╭─ Supplied material

/-- The clear command (R328): a stall, a loss or a stage fault that stands is a fault again once the axis is enabled. -/
def State.axClear (s : State) (x : Nat) : State :=
  if s.axState x = axFault then (s.axTo x axOff).modAxis x fun a => { a with stallOn := false, lostOn := false, fltOn := false } else s

/-- The clear_counters command of an axis (R331); in FAULT it is refused (R329). -/
def State.axClearCounters (s : State) (x : Nat) : State :=
  if s.axState x = axFault then s.axReject x
  else s.clearAll 0 [F.AXS_AX_CNT_back_cnt x, F.AXS_AX_CNT_rev_cnt x, F.AXS_AX_CNT_ovs_cnt x, F.AXS_AX_DEV_MAX_dev_max x]

/-- AXIS_TGT_WRITE (R320). -/
def execAxisTgtWrite (x v : Nat) (s : State) : Out := .next (if x < 8 then s.axTgtWrite x v else s)

/-- AXIS_ENABLE (R329). -/
def execAxisEnable (x : Nat) (s : State) : Out := .next (if x < 8 then s.axEnable x else s)

/-- AXIS_DISABLE (R329). -/
def execAxisDisable (x : Nat) (s : State) : Out := .next (if x < 8 then s.axDisable x else s)

/-- AXIS_PRESET (R323). -/
def execAxisPreset (x : Nat) (s : State) : Out := .next (if x < 8 then s.axPreset x else s)

/-- AXIS_CLEAR (R328). -/
def execAxisClear (x : Nat) (s : State) : Out := .next (if x < 8 then s.axClear x else s)

/-- AXS_AX_CLEAR_COUNTERS (R331). -/
def execAxsAxClearCounters (x : Nat) (s : State) : Out := .next (if x < 8 then s.axClearCounters x else s)

/-- AXS_CLEAR_COUNTERS (R331). -/
def execAxsClearCounters (s : State) : Out := .next (s.wr 0 F.AXS_BUS_BAD_CNT_bad 0)

end Sys2Proof.Machine
end

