-- ==== Sys2Proof/Machine/Reset.lean ====
section
/-! DEFINITION. The reset domains (R455): what a reset of the dies leaves of the state. -/

namespace Sys2Proof.Machine

/-- The registers of the Bay, which RESET_N does not reach (R413, R455). -/
def State.bayRegs (s : State) : Store := storeRange s.regs 0 0xF8000 0xF9000

/-- The levels of the interlock inputs, as the pins have them (R427). -/
def State.keepPins (s old : State) : State :=
  ((s.wr 0 F.HIF_ILK_STATUS_ilk_a (old.rd 0 F.HIF_ILK_STATUS_ilk_a)).wr 0 F.HIF_ILK_STATUS_ilk_b (old.rd 0 F.HIF_ILK_STATUS_ilk_b)).modPorts
    fun p => { p with discAt := old.ports.discAt }

/-- What holds the f_active level of hub position 19 over a reset: the trip latch, an open interlock, and VMAIN below its threshold after a
failure (R339, R358, R411, R427). -/
def State.keepActive (s old : State) : State :=
  let s := if s.on 0 F.BAY_STATUS_trip then (s.wr 0 F.FLT_PKG_trip 1).setHub19 10 true else s
  let s := if old.flt.hub19.contains 8 then s.setHub19 8 true else s
  if old.flt.hub19.contains 9 then s.setHub19 9 true else s

/-- The reset of the die domain, and with it of the PCI Express function and the service path: everything but the Bay, the Lovage cells, the
pins and the model's own queue, counter and time (R455). -/
def State.dieReset (s : State) : State :=
  let r := { State.reset with nStn := s.nStn, now := s.now, freeCtr := s.freeCtr, pending := s.pending, regs := s.bayRegs, bay := s.bay,
                              lov := { cells := s.lov.cells, bad := s.lov.bad } }
  (r.keepPins s).keepActive s

end Sys2Proof.Machine
end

╰─

What needs to be done:
Look through the entries above and quote exactly the lines from the line with "def execAxisDisable (x" to the line with "def State.bayRegs (s", counting both of those lines.

Task solution:
def execAxisDisable (x : Nat) (s : State) : Out := .next (if x < 8 then s.axDisable x else s)

/-- AXIS_PRESET (R323). -/
def execAxisPreset (x : Nat) (s : State) : Out := .next (if x < 8 then s.axPreset x else s)

/-- AXIS_CLEAR (R328). -/
def execAxisClear (x : Nat) (s : State) : Out := .next (if x < 8 then s.axClear x else s)

/-- AXS_AX_CLEAR_COUNTERS (R331). -/
def execAxsAxClearCounters (x : Nat) (s : State) : Out := .next (if x < 8 then s.axClearCounters x else s)

/-- AXS_CLEAR_COUNTERS (R331). -/
def execAxsClearCounters (s : State) : Out := .next (s.wr 0 F.AXS_BUS_BAD_CNT_bad 0)

end Sys2Proof.Machine
end

-- ==== Sys2Proof/Machine/Reset.lean ====
section
/-! DEFINITION. The reset domains (R455): what a reset of the dies leaves of the state. -/

namespace Sys2Proof.Machine

/-- The registers of the Bay, which RESET_N does not reach (R413, R455). -/
def State.bayRegs (s : State) : Store := storeRange s.regs 0 0xF8000 0xF9000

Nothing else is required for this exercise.